## Work request
Among the records that follow, set down only the lines from the one containing "y - abs r)) ∧" to the one containing "exact ⟨0, le_rfl, by", both included, exactly.

** Opening Dataset records block **

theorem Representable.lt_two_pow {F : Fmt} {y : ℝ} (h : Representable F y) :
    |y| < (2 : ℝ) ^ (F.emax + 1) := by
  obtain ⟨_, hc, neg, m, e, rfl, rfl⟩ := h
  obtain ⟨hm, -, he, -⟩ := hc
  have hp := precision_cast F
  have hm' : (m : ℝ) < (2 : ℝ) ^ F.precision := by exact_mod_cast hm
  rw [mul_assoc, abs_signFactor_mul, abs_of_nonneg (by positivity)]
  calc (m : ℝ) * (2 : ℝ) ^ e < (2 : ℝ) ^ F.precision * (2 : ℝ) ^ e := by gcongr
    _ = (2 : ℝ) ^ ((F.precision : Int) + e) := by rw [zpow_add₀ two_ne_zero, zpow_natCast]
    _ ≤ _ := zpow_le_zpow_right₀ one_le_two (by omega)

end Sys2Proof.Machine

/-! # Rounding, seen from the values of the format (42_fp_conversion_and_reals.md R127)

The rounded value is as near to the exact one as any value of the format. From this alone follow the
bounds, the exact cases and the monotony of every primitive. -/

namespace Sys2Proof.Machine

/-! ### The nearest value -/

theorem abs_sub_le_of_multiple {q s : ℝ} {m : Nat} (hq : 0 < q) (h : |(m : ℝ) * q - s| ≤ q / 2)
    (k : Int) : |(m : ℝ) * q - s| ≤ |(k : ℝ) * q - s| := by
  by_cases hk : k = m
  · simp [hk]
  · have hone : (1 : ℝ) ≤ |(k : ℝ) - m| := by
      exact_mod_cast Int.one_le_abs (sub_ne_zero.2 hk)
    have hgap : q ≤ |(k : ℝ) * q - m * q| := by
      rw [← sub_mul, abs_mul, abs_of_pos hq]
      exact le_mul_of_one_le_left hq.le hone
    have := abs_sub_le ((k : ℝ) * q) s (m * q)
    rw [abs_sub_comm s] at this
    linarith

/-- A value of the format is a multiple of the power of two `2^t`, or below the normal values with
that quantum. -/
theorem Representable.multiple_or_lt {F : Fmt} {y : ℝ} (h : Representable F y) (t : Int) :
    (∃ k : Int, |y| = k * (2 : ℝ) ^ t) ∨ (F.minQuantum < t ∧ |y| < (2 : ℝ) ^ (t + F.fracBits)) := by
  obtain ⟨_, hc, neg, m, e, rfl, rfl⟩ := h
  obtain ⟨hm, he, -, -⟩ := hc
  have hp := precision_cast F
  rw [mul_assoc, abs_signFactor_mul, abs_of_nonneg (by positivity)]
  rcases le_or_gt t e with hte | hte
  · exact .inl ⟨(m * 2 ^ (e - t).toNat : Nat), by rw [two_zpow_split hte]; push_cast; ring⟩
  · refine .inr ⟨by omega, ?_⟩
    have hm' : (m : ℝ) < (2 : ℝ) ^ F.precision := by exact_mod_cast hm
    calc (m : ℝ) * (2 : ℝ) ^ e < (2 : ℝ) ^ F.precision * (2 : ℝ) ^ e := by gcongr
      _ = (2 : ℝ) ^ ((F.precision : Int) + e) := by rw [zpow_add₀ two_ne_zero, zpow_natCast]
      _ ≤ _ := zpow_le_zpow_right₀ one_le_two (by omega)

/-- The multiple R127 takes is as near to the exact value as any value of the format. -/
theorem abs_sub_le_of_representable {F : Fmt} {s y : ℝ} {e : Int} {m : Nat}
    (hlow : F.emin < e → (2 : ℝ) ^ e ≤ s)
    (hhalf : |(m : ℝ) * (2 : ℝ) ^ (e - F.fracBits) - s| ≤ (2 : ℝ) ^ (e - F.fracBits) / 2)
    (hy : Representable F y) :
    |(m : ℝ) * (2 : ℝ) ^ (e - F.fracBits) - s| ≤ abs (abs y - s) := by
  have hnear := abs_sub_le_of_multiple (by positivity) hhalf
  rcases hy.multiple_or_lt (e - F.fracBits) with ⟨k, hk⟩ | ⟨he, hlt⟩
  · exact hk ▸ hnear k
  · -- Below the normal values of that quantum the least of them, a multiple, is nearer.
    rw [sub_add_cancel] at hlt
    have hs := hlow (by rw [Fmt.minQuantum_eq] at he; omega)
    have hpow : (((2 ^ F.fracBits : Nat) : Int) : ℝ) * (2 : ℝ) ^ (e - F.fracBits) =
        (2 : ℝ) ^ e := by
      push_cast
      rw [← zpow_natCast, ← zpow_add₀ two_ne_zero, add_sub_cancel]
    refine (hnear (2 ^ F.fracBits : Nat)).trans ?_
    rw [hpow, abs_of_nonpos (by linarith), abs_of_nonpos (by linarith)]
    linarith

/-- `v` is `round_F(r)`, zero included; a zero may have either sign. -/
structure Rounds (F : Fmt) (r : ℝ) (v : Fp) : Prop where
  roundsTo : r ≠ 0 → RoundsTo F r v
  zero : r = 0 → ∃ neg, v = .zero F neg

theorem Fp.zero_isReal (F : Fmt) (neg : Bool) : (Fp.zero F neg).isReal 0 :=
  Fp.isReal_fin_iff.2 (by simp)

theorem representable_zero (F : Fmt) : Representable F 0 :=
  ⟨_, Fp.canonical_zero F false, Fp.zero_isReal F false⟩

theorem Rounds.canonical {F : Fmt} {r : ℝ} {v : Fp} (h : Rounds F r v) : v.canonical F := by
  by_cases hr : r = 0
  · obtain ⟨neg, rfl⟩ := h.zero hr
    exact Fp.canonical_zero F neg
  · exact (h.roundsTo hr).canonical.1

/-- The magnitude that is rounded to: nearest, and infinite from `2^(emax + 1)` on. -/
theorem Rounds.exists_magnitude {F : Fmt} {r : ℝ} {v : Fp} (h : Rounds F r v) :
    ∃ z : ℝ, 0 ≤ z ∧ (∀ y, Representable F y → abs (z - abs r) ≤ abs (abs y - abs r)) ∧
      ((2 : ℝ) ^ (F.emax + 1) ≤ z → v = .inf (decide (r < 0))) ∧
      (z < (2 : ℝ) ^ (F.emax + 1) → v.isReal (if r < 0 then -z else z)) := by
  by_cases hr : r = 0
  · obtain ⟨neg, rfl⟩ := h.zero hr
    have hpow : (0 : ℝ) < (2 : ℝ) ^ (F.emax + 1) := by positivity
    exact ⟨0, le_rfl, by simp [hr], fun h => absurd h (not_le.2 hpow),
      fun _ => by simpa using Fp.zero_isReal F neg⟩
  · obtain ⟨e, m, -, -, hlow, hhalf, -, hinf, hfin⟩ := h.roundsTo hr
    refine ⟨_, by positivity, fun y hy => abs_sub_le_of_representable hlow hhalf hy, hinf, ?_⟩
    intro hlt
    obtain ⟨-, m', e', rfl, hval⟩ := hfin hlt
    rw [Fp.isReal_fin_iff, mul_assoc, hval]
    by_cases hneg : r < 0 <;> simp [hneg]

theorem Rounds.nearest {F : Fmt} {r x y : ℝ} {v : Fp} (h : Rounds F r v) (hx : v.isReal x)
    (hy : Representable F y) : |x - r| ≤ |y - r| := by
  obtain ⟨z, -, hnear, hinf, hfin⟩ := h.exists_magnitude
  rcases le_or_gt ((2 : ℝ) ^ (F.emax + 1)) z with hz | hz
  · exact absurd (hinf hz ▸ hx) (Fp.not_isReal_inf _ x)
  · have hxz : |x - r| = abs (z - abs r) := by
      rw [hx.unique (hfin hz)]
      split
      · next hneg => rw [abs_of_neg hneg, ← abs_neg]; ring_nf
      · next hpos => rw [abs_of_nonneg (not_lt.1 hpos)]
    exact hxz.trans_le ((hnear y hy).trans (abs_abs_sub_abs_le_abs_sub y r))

** Closing Dataset records block **

## Problem solution
    ∃ z : ℝ, 0 ≤ z ∧ (∀ y, Representable F y → abs (z - abs r) ≤ abs (abs y - abs r)) ∧
      ((2 : ℝ) ^ (F.emax + 1) ≤ z → v = .inf (decide (r < 0))) ∧
      (z < (2 : ℝ) ^ (F.emax + 1) → v.isReal (if r < 0 then -z else z)) := by
  by_cases hr : r = 0
  · obtain ⟨neg, rfl⟩ := h.zero hr
    have hpow : (0 : ℝ) < (2 : ℝ) ^ (F.emax + 1) := by positivity
    exact ⟨0, le_rfl, by simp [hr], fun h => absurd h (not_le.2 hpow),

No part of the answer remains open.